> _WORK TO COMPLETE_:
Find every line in the records below that contains the word "wdWrite", and copy each such line.

[Saved data entries]

-- ==== Sys2Proof/Machine/Writes.lean ====
section
/-! DEFINITION. The commands that are register accesses: each is the access that its port makes, checked as Access.lean states, and its effect
is the one the register's chapter gives the write or the read. Where the source is a context, the command is the access alone; the instruction
that makes it is creg or cwr. -/
namespace Sys2Proof.Machine

/-- A write of element `k` of instance `i` of a register by a source, in the low or the high word. -/
def State.writeReg (s : State) (src : Src) (r : Reg) (i k off : Nat) (v : Nat) : State := s.regWrite src (r.addr i k + off) v

/-! ## Any register (R9, R10, R543) -/

/-- REGISTER_WRITE (R10). -/
def execRegisterWrite (src : Src) (addr v : Word) (s : State) : Host.Outcome State Fault Refusal :=
  .next (s.regWrite src addr.toNat v.toNat)

/-- CLEAR_ON_READ_READ (R10): the value is put out and its fields of access RC become zero. -/
def execClearOnReadRead (src : Src) (addr : Word) (s : State) : Host.Outcome State Fault Refusal := .next (s.regRead src addr.toNat)

/-- COUNTER_LOW_WORD_READ (R9): the high word is latched and the counter cleared. -/
def execCounterLowWordRead (src : Src) (addr : Word) (s : State) : Host.Outcome State Fault Refusal := .next (s.regRead src addr.toNat)

/-- RESULT_SLOT_STATUS_READ (R543): the first read after a completion shows STALE = 0, every later one STALE = 1. -/
def execResultSlotStatusRead (src : Src) (addr : Word) (s : State) : Host.Outcome State Fault Refusal := .next (s.regRead src addr.toNat)

/-! ## The windows -/

/-- PR_MEM_DATA_ACCESS (R73): a read, or a write of a word. -/
def execPrMemDataAccess (src : Src) (e : Nat) (w : Option Word) (s : State) : Host.Outcome State Fault Refusal :=
  if e < 128 then
    match w with
    | none => .next (s.regRead src (Reg.addr .PR_MEM_DATA e 0))
    | some v => .next (s.writeReg src .PR_MEM_DATA e 0 0 v.toNat)
  else .fault .noSuchObject

/-- PR_STM_DATA_ACCESS (R129). -/
def execPrStmDataAccess (src : Src) (w : Option Word) (s : State) : Host.Outcome State Fault Refusal :=
  match w with
  | none => .next (s.regRead src (Reg.addr .PR_STM_DATA 0 0))
  | some v => .next (s.writeReg src .PR_STM_DATA 0 0 0 v.toNat)

/-- SAVE_DATA_ACCESS (R513). -/
def execSaveDataAccess (src : Src) (w : Option Word) (s : State) : Host.Outcome State Fault Refusal :=
  match w with
  | none => .next (s.regRead src (Reg.addr .KT_SAVE_DATA 0 0))
  | some v => .next (s.writeReg src .KT_SAVE_DATA 0 0 0 v.toNat)

/-- TB_NS_READ (R264): the fraction and the wraps are latched for the requester. -/
def execTbNsRead (src : Src) (s : State) : Host.Outcome State Fault Refusal := .next (s.regRead src (Reg.addr .TB_NS 0 0))

/-- FLOWSTAT_HOST_READ (R408): a read of SV_FS_BYTES or of SV_FS_PKTS. -/
def execFlowstatHostRead (src : Src) (pkts high : Bool) (s : State) : Host.Outcome State Fault Refusal :=
  .next (s.regRead src (Reg.addr (if pkts then .SV_FS_PKTS else .SV_FS_BYTES) 0 0 + if high then 4 else 0))

/-! ## The burst watchdog (R215) -/

/-- A write of OP_WD_CTRL for one UC whose monitor's state is known; the other UC's is looked at as Config leaves it. (log 81, DEDUCED) -/
def State.wdWrite (s : State) (src : Src) (m v : Nat) (dark : Bool) : State :=
  let a := Reg.addr .OP_WD_CTRL 0 0
  let s0 := s.portVote src
  match s0.reach src a (some v) with
  | .ok =>
    let one := fun (t : State) (k : Nat) (d : Bool) => if bit v k then t.wdClear k d else t
    one (one { s0 with draws := s0.draws + 1 } m dark) (1 - m) (Config.monitorDark (1 - m) s0.draws)
  | _ => s.regWrite src a v

/-- WD_CLEAR0 (R215). -/
def execWdClear0 (src : Src) (v : Word) (dark : Bool) (s : State) : Host.Outcome State Fault Refusal := .next (s.wdWrite src 0 v.toNat dark)

/-- WD_CLEAR1 (R215). -/
def execWdClear1 (src : Src) (v : Word) (dark : Bool) (s : State) : Host.Outcome State Fault Refusal := .next (s.wdWrite src 1 v.toNat dark)

/-! ## Partitions (R413) -/

/-- LD_PARTITION_WRITE (R413): `k` 0 to 3 the partition sizes LD_PART_PS, RO, PD and LS, 4 to 7 the regions of pools 0 to 3. -/
def execLdPartitionWrite (src : Src) (k : Nat) (v : Word) (s : State) : Host.Outcome State Fault Refusal :=
  match k with
  | 0 => .next (s.writeReg src .LD_PART_PS 0 0 0 v.toNat)
  | 1 => .next (s.writeReg src .LD_PART_RO 0 0 0 v.toNat)
  | 2 => .next (s.writeReg src .LD_PART_PD 0 0 0 v.toNat)
  | 3 => .next (s.writeReg src .LD_PART_LS 0 0 0 v.toNat)
  | k => if k < 8 then .next (s.writeReg src .LD_POOL_REGION 0 (k - 4) 0 v.toNat) else .fault .noSuchObject

/-! ## Writes of one register -/

/-- BOOT_GO (R119): GO ends the hold. -/
def execBootGo (src : Src) (v : Word) (s : State) : Host.Outcome State Fault Refusal :=
  .next (s.writeReg src .KT_BOOT_CTRL 0 0 0 v.toNat)

/-- WARM_RESET_REQUEST (R123). -/
def execWarmResetRequest (src : Src) (v : Word) (s : State) : Host.Outcome State Fault Refusal :=
  .next (s.writeReg src .KT_RESET 0 0 0 v.toNat)

/-- COLD_RESET_REQUEST (R123). -/
def execColdResetRequest (src : Src) (v : Word) (s : State) : Host.Outcome State Fault Refusal :=
  .next (s.writeReg src .KT_RESET 0 0 0 v.toNat)

/-- WATCHDOG_FEED (R125). -/
def execWatchdogFeed (src : Src) (v : Word) (s : State) : Host.Outcome State Fault Refusal :=
  .next (s.writeReg src .KT_WDOG 0 0 0 v.toNat)

/-- SITE_VENDOR_WRITE (R133, R134). -/
def execSiteVendorWrite (src : Src) (v : Word) (s : State) : Host.Outcome State Fault Refusal :=
  .next (s.writeReg src .KT_SITE_VENDOR 0 0 0 v.toNat)

/-- SITE_SERIAL_WRITE (R133, R134). -/
def execSiteSerialWrite (src : Src) (v : Word) (s : State) : Host.Outcome State Fault Refusal :=
  .next (s.writeReg src .KT_SITE_SERIAL 0 0 0 v.toNat)

/-- SITE_LOCK_WRITE (R134). -/
def execSiteLockWrite (src : Src) (v : Word) (s : State) : Host.Outcome State Fault Refusal :=
  .next (s.writeReg src .KT_SITE_CTRL 0 0 0 v.toNat)

/-- ROOT_KEY_PROGRAM (R481). -/
def execRootKeyProgram (src : Src) (v : Word) (s : State) : Host.Outcome State Fault Refusal :=
  .next (s.writeReg src .CX_ROOT_CTRL 0 0 0 v.toNat)

/-- CONTEXT_START (R52): CMD 1 of PR_CTX_STATE. -/
def execContextStart (src : Src) (c : Nat) (s : State) : Host.Outcome State Fault Refusal :=
  if c < 1024 then .next (s.writeReg src .PR_CTX_STATE c 0 0 16) else .fault .noSuchObject

/-- CONTEXT_STOP (R52): CMD 2 of PR_CTX_STATE. -/
def execContextStop (src : Src) (c : Nat) (s : State) : Host.Outcome State Fault Refusal :=
  if c < 1024 then .next (s.writeReg src .PR_CTX_STATE c 0 0 32) else .fault .noSuchObject

/-- CONTEXT_RESET (R52): CMD 3 of PR_CTX_STATE. -/
def execContextReset (src : Src) (c : Nat) (s : State) : Host.Outcome State Fault Refusal :=
  if c < 1024 then .next (s.writeReg src .PR_CTX_STATE c 0 0 48) else .fault .noSuchObject

/-- HOST_MESSAGE_GO (R89). -/
def execHostMessageGo (src : Src) (e : Nat) (v : Word) (s : State) : Host.Outcome State Fault Refusal :=
  if e < 128 then .next (s.writeReg src .PR_HMSG_CTRL e 0 0 v.toNat) else .fault .noSuchObject

/-- ENGINE_LOAD_GO (R129, R130). -/
def execEngineLoadGo (src : Src) (e : Nat) (v : Word) (s : State) : Host.Outcome State Fault Refusal :=
  if e < 128 then .next (s.writeReg src .PR_LOAD_CTRL e 0 0 v.toNat) else .fault .noSuchObject

/-- GATE_START (R364): a write of GT_CTRL. -/
def execGateStart (src : Src) (p : Nat) (v : Word) (s : State) : Host.Outcome State Fault Refusal :=
  if p < 145 then .next (s.writeReg src .GT_CTRL p 0 0 v.toNat) else .fault .noSuchObject

/-- GATE_STOP (R364): a write of GT_CTRL. -/
def execGateStop (src : Src) (p : Nat) (v : Word) (s : State) : Host.Outcome State Fault Refusal :=
  if p < 145 then .next (s.writeReg src .GT_CTRL p 0 0 v.toNat) else .fault .noSuchObject

/-- GATE_RESET (R364): a write of GT_CTRL. -/
def execGateReset (src : Src) (p : Nat) (v : Word) (s : State) : Host.Outcome State Fault Refusal :=
  if p < 145 then .next (s.writeReg src .GT_CTRL p 0 0 v.toNat) else .fault .noSuchObject

/-- GATE_LOAD_GO (R365). -/
def execGateLoadGo (src : Src) (p : Nat) (v : Word) (s : State) : Host.Outcome State Fault Refusal :=
  if p < 145 then .next (s.writeReg src .GT_LOAD_CTRL p 0 0 v.toNat) else .fault .noSuchObject

/-- PORT_REROLE (R366, R92). -/
def execPortRerole (src : Src) (p : Nat) (v : Word) (s : State) : Host.Outcome State Fault Refusal :=
  if p < 144 then .next (s.writeReg src .MC_ROLE p 0 0 v.toNat) else .fault .noSuchObject

/-- DS_MODE_WRITE (R140, R142). -/
def execDsModeWrite (src : Src) (v : Word) (s : State) : Host.Outcome State Fault Refusal :=
  .next (s.writeReg src .TC_DS_MODE 0 0 0 v.toNat)

/-- DS_GROUP_CAP_WRITE (R165). -/
def execDsGroupCapWrite (src : Src) (g : Nat) (v : Word) (s : State) : Host.Outcome State Fault Refusal :=
  if g < 4 then .next (s.writeReg src .TC_DS_GRP_CTRL g 0 0 v.toNat) else .fault .noSuchObject

/-- SNAPSHOT_ARM (R173): a write of the high word of TC_DSC_SNAPREQ. -/
def execSnapshotArm (src : Src) (ch : Nat) (v : Word) (s : State) : Host.Outcome State Fault Refusal :=
  if ch < 4 then .next (s.writeReg src .TC_DSC_SNAPREQ ch 0 4 v.toNat) else .fault .noSuchObject

/-- ASYM_REFIT (R202). -/
def execAsymRefit (src : Src) (v : Word) (s : State) : Host.Outcome State Fault Refusal :=
  .next (s.writeReg src .TT_ASYM_CTRL 0 0 0 v.toNat)

/-- ASYM_MODEL_WRITE (R209). -/
def execAsymModelWrite (src : Src) (v : Word) (s : State) : Host.Outcome State Fault Refusal :=
  .next (s.writeReg src .TT_ASYM_MODEL 0 0 0 v.toNat)

/-- ACTIVATION_DEACT (R177). -/
def execActivationDeact (src : Src) (v : Word) (s : State) : Host.Outcome State Fault Refusal :=
  .next (s.writeReg src .TC_ACT_CTRL 0 0 0 v.toNat)

/-- ESTOP_CLEAR (R212). -/
def execEstopClear (src : Src) (v : Word) (s : State) : Host.Outcome State Fault Refusal :=
  .next (s.writeReg src .KT_ESTOP 0 0 0 v.toNat)

/-- ALLOC_MAP_WRITE (R222, R226). -/
def execAllocMapWrite (src : Src) (a : Nat) (v : Word) (s : State) : Host.Outcome State Fault Refusal :=
  if a < 512 then .next (s.writeReg src .TM_ALLOC_MAP a 0 0 v.toNat) else .fault .noSuchObject

/-- HOLD_FORCE_START (R250). -/
def execHoldForceStart (src : Src) (v : Word) (s : State) : Host.Outcome State Fault Refusal :=
  .next (s.writeReg src .TM_HOLD_FORCE 0 0 0 v.toNat)

/-- HOLD_FORCE_ABANDON (R250). -/
def execHoldForceAbandon (src : Src) (v : Word) (s : State) : Host.Outcome State Fault Refusal :=
  .next (s.writeReg src .TM_HOLD_FORCE 0 0 0 v.toNat)

/-- TB_INCR_WRITE (R263). -/
def execTbIncrWrite (src : Src) (high : Bool) (v : Word) (s : State) : Host.Outcome State Fault Refusal :=
  .next (s.writeReg src .TB_INCR 0 0 (if high then 4 else 0) v.toNat)

/-- TB_STEP_WRITE (R265). -/
def execTbStepWrite (src : Src) (high : Bool) (v : Word) (s : State) : Host.Outcome State Fault Refusal :=
  .next (s.writeReg src .TB_STEP 0 0 (if high then 4 else 0) v.toNat)

/-- TB_REARM (R266). -/
def execTbRearm (src : Src) (v : Word) (s : State) : Host.Outcome State Fault Refusal :=
  .next (s.writeReg src .TB_CTRL 0 0 0 v.toNat)

/-- PPS_OUT_NEXT_WRITE (R282). -/
def execPpsOutNextWrite (src : Src) (v : Word) (s : State) : Host.Outcome State Fault Refusal :=
  .next (s.writeReg src .TB_PPSOUT_NEXT 0 0 0 v.toNat)

/-- TOD_COMMIT (R294). -/
def execTodCommit (src : Src) (v : Word) (s : State) : Host.Outcome State Fault Refusal :=
  .next (s.writeReg src .TT_TOD_INFO 0 0 0 v.toNat)

/-- HOLDOVER_MODEL_RESET (R312). -/
def execHoldoverModelReset (src : Src) (v : Word) (s : State) : Host.Outcome State Fault Refusal :=
  .next (s.writeReg src .TT_HO_CTRL 0 0 0 v.toNat)

/-- BC_ID_WRITE (R307). -/
def execBcIdWrite (src : Src) (high : Bool) (v : Word) (s : State) : Host.Outcome State Fault Refusal :=
  .next (s.writeReg src .TT_BC_ID 0 0 (if high then 4 else 0) v.toNat)

/-- LANE_CTRL_WRITE (R327). -/
def execLaneCtrlWrite (src : Src) (p : Nat) (v : Word) (s : State) : Host.Outcome State Fault Refusal :=
  if p < 144 then .next (s.writeReg src .LN_CTRL p 0 0 v.toNat) else .fault .noSuchObject

/-- PRBS_GEN_WRITE (R341, R342). -/
def execPrbsGenWrite (src : Src) (p : Nat) (v : Word) (s : State) : Host.Outcome State Fault Refusal :=
  if p < 144 then .next (s.writeReg src .LN_PRBS_CTRL p 0 0 v.toNat) else .fault .noSuchObject

/-- PRBS_CHK_WRITE (R341, R343). -/
def execPrbsChkWrite (src : Src) (p : Nat) (v : Word) (s : State) : Host.Outcome State Fault Refusal :=
  if p < 144 then .next (s.writeReg src .LN_PRBS_CTRL p 0 0 v.toNat) else .fault .noSuchObject

/-- PRBS_INJECT_ONE (R344). -/
def execPrbsInjectOne (src : Src) (p : Nat) (v : Word) (s : State) : Host.Outcome State Fault Refusal :=
  if p < 144 then .next (s.writeReg src .LN_PRBS_CTRL p 0 0 v.toNat) else .fault .noSuchObject

/-- PRBS_INJECT_HDR (R344). -/
def execPrbsInjectHdr (src : Src) (p : Nat) (v : Word) (s : State) : Host.Outcome State Fault Refusal :=
  if p < 144 then .next (s.writeReg src .LN_PRBS_CTRL p 0 0 v.toNat) else .fault .noSuchObject

/-- RULE_SET_SWAP (R393). -/
def execRuleSetSwap (src : Src) (v : Word) (s : State) : Host.Outcome State Fault Refusal :=
  .next (s.writeReg src .SV_RS_CTRL 0 0 0 v.toNat)

/-- SV_EM_WORD_WRITE (R391). -/
def execSvEmWordWrite (src : Src) (k : Nat) (high : Bool) (v : Word) (s : State) : Host.Outcome State Fault Refusal :=
  if k < 8 then .next (s.writeReg src .SV_EM_WORD 0 k (if high then 4 else 0) v.toNat) else .fault .noSuchObject

/-- SV_TR_WORD_WRITE (R392, R395). -/
def execSvTrWordWrite (src : Src) (set k : Nat) (high : Bool) (v : Word) (s : State) : Host.Outcome State Fault Refusal :=
  if set < 2 ∧ k < 8 then .next (s.writeReg src .SV_TR_WORD set k (if high then 4 else 0) v.toNat) else .fault .noSuchObject

/-- SV_ACT_WORD_WRITE (R397). -/
def execSvActWordWrite (src : Src) (high : Bool) (v : Word) (s : State) : Host.Outcome State Fault Refusal :=
  .next (s.writeReg src .SV_ACT_WORD 0 0 (if high then 4 else 0) v.toNat)

/-- WHISK_SEED_WRITE (R403). -/
def execWhiskSeedWrite (src : Src) (high : Bool) (v : Word) (s : State) : Host.Outcome State Fault Refusal :=
  .next (s.writeReg src .SV_WHISK_SEED 0 0 (if high then 4 else 0) v.toNat)

/-- LD_RESERVE_WRITE (R421). -/
def execLdReserveWrite (src : Src) (r p : Nat) (cap : Bool) (v : Word) (s : State) : Host.Outcome State Fault Refusal :=
  if r < 256 ∧ p < 4 then .next (s.writeReg src (if cap then .LD_REQ_CAP else .LD_REQ_RSV) r p 0 v.toNat) else .fault .noSuchObject

/-- LEDGER_LOOKUP (R425, R437). -/
def execLedgerLookup (src : Src) (high : Bool) (v : Word) (s : State) : Host.Outcome State Fault Refusal :=
  .next (s.writeReg src .LD_LOOK 0 0 (if high then 4 else 0) v.toNat)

> _RESULT FOR THIS TASK_:
def State.wdWrite (s : State) (src : Src) (m v : Nat) (dark : Bool) : State :=
def execWdClear0 (src : Src) (v : Word) (dark : Bool) (s : State) : Host.Outcome State Fault Refusal := .next (s.wdWrite src 0 v.toNat dark)
def execWdClear1 (src : Src) (v : Word) (dark : Bool) (s : State) : Host.Outcome State Fault Refusal := .next (s.wdWrite src 1 v.toNat dark)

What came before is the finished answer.